What is needed: From the first line of the entries below to the line with "whole state -/", give each line again exactly.

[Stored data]

/-- What the bridge drives on its links in a step (log entry 4). -/
inductive OutEvent where
  /-- A message delivered to a node, as its words (R10, R190). -/
  | deliver (port : NodeId) (words : List Word)
  /-- A message lost because it departed while the link was DOWN (R10). -/
  | lost (port : NodeId)
  /-- Credits returned to a node (R5, R6). -/
  | credits (port : NodeId) (cls : MsgClass) (count : Nat)
  /-- MREAD (R120). -/
  | mread (mp : MPort) (tag : MemTag) (addr : MemAddr)
  /-- MWRITE (R120). -/
  | mwrite (mp : MPort) (tag : MemTag) (addr : MemAddr) (beats : BlockData)
  deriving DecidableEq, Repr

/-! ### The whole state -/

/-- Everything the bridge holds, the queue of commands waiting for it, and the model's inputs and outputs. -/
structure State where
  /-- MODEL: the commands that wait, first in, first out. -/
  pending : List Instr
  /-- MODEL: the inputs of the steps to come, one for each command (log entry 5). -/
  inputs : List StepInput
  /-- MODEL: what is left of the current step's input. -/
  now : StepInput
  /-- MODEL: what the last step drove on the links (log entry 4). -/
  out : List OutEvent
  resetAsserted : Bool
  powerGood : Bool
  timeBase : Time
  noticeNode : NodeId
  intakePos : NodeId
  refusalMarks : NodeSet
  ports : Vector Port 8
  nodes : Vector NodeRec 8
  regions : Vector Region 16
  dir : Directory
  tt : Vector TTSlot 48
  hold : List HoldEntry
  wb : Vector (Option WBEntry) 8
  mp0 : MemPort
  mp1 : MemPort
  jobs : List Job
  slots : Vector CaptureSlot 4
  agent : AgentState
  controlQ : List ControlReq
  deriving DecidableEq, Repr

/-- A port after cold reset (R21). -/
def Port.cold : Port := ⟨[], [], 0, 0, [], .down⟩

/-- A node record after cold reset (R150): the manager flag is set for node 0 alone. -/
def NodeRec.cold (manager : Bool) : NodeRec := ⟨.offline, manager, Config.coldRecallTimeout, none, false⟩

/-- A region record after cold reset (R35). -/
def Region.cold : Region := ⟨.closed, 0#34, 0, .mp0, 0#34, NodeSet.none, NodeSet.none, .deliver⟩

/-- A free TT index with clear pacing marks (R77). -/
def TTSlot.cold : TTSlot := ⟨NodeSet.none, none⟩

/-- A Memory Port after cold reset (R136). -/
def MemPort.cold : MemPort := ⟨[], Vector.replicate 16 .free, [], Config.coldMemoryTimeout⟩

/-- R186, R187: every piece of state at its cold-reset value, with the reset released (log entry 1). -/
def State.reset : State where
  pending := []
  inputs := []
  now := StepInput.plain
  out := []
  resetAsserted := false
  powerGood := true
  timeBase := 0#32
  noticeNode := 0
  intakePos := 7
  refusalMarks := NodeSet.none
  ports := Vector.replicate 8 Port.cold
  nodes := (Vector.replicate 8 (NodeRec.cold false)).set 0 (NodeRec.cold true)
  regions := Vector.replicate 16 Region.cold
  dir := []
  tt := Vector.replicate 48 TTSlot.cold
  hold := []
  wb := Vector.replicate 8 none
  mp0 := MemPort.cold
  mp1 := MemPort.cold
  jobs := []
  slots := Vector.replicate 4 CaptureSlot.empty
  agent := .ready
  controlQ := []

/-! ### Stops -/

/-- The faults of the machine: none. Every fault the spec describes is answered, captured and gone on
from, so no step of the bridge stops it; safe. -/
inductive Fault where
  deriving DecidableEq, Repr

/-- The refusals of the machine. -/
inductive Refusal where
  /-- A command without a meaning, rejected by name in exec's arm; safe. No arm does so. -/
  | notModelled (mnemonic : String)
  deriving DecidableEq, Repr

end Sys2Proof.Machine
end

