/-- R90: the entry is to answer GRANT_UP: an UPGRADE whose requester the lookup recorded as a holder. -/
def TTEntry.grantsUp (e : TTEntry) : Bool :=
  e.kind == .req .upgrade && !e.upgradeAsX &&
    match e.situation with
    | .shared hs => (e.requester.map fun q => hs.has q.1).getD false
    | .owned o => e.requestedBy o
    | _ => false

/-- The entry serves its request as a FETCH_X (R88 to R90). -/
def TTEntry.asFetchX (e : TTEntry) : Bool :=
  e.kind == .req .fetchX || (e.kind == .req .upgrade && !e.grantsUp)

/-- R84 to R93: the flow needs the block's data. -/
def TTEntry.needsData (e : TTEntry) : Bool :=
  match e.kind with
  | .req .fetchS | .req .fetchX | .req .readOnce => true
  | .req .upgrade => !e.grantsUp
  | .req .writeThru => !e.fullMask
  | .reclaim | .poison => false

/-- R87: a FETCH_S or FETCH_X in situation OWNED_SELF. -/
def TTEntry.conflicts (e : TTEntry) : Bool :=
  (e.kind == .req .fetchS || e.kind == .req .fetchX) &&
    match e.situation with
    | .owned o => e.requestedBy o
    | _ => false

/-- Members of one kind for the nodes of a set, in ascending order. -/
def recallEach (ns : NodeSet) (k : RecallKind) : List (NodeId × RecallKind) := ns.toList.map fun n => (n, k)

/-- R78: the recalls that an entry's flow names (R85 to R93, R99). -/
def TTEntry.planned (e : TTEntry) : List (NodeId × RecallKind) :=
  match e.kind, e.situation with
  | .poison, _ => []
  | .reclaim, .shared hs => recallEach hs .invalidate
  | .reclaim, .owned o => [(o, .invalidate)]
  | .req .fetchS, .owned o => [(o, .downgrade)]
  | .req .readOnce, .owned o => [(o, .downgrade)]
  | .req .fetchX, .shared hs => recallEach (match e.requester with | some q => hs.del q.1 | none => hs) .invalidate
  | .req .upgrade, .shared hs => recallEach (match e.requester with | some q => hs.del q.1 | none => hs) .invalidate
  | .req .fetchX, .owned o => [(o, .invalidate)]
  | .req .upgrade, .owned o => if e.requestedBy o then [] else [(o, .invalidate)]
  | .req .writeThru, .shared hs => recallEach hs .invalidate
  | .req .writeThru, .owned o => [(o, .invalidate)]
  | _, _ => []

/-- R88, R93: the flow issues its memory read at its start: a block not held, or a SHARED block, whose
copy in memory is current. -/
def TTEntry.readsAtStart (e : TTEntry) : Bool :=
  e.needsData &&
    match e.situation with
    | .notHeld => true
    | .shared _ => true
    | _ => false

/-! ### The decision when the data is complete (R69, R78, R81, R94, R96) -/

/-- The byte `k` of a beat, 0 to 15. -/
def beatByte (x : BitVec 128) (k : Nat) : BitVec 8 := x.extractLsb' (8 * k) 8

/-- The bits of a beat that the flags of its sixteen bytes select. -/
def byteSelect (flags : BitVec 16) : BitVec 128 :=
  (List.range 16).foldl (fun acc k => if flags.getLsbD k then acc ||| (0xFF#128 <<< (8 * k)) else acc) 0#128

/-- R94: one beat of the merged block. -/
def mergeBeat (flags : BitVec 16) (base write : Beat) : Beat :=
  if flags = BitVec.allOnes 16 then write
  else if flags = 0#16 then base
  else ⟨(write.data &&& byteSelect flags) ||| (base.data &&& ~~~(byteSelect flags)), base.poison || write.poison⟩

Final answer:
/-- What the bridge drives on its links in a step (log entry 4). -/
inductive OutEvent where
  /-- A message delivered to a node, as its words (R10, R190). -/
  | deliver (port : NodeId) (words : List Word)
  /-- A message lost because it departed while the link was DOWN (R10). -/
  | lost (port : NodeId)
  /-- Credits returned to a node (R5, R6). -/
  | credits (port : NodeId) (cls : MsgClass) (count : Nat)
  /-- MREAD (R120). -/
  | mread (mp : MPort) (tag : MemTag) (addr : MemAddr)
  /-- MWRITE (R120). -/
  | mwrite (mp : MPort) (tag : MemTag) (addr : MemAddr) (beats : BlockData)
  deriving DecidableEq, Repr

/-! ### The whole state -/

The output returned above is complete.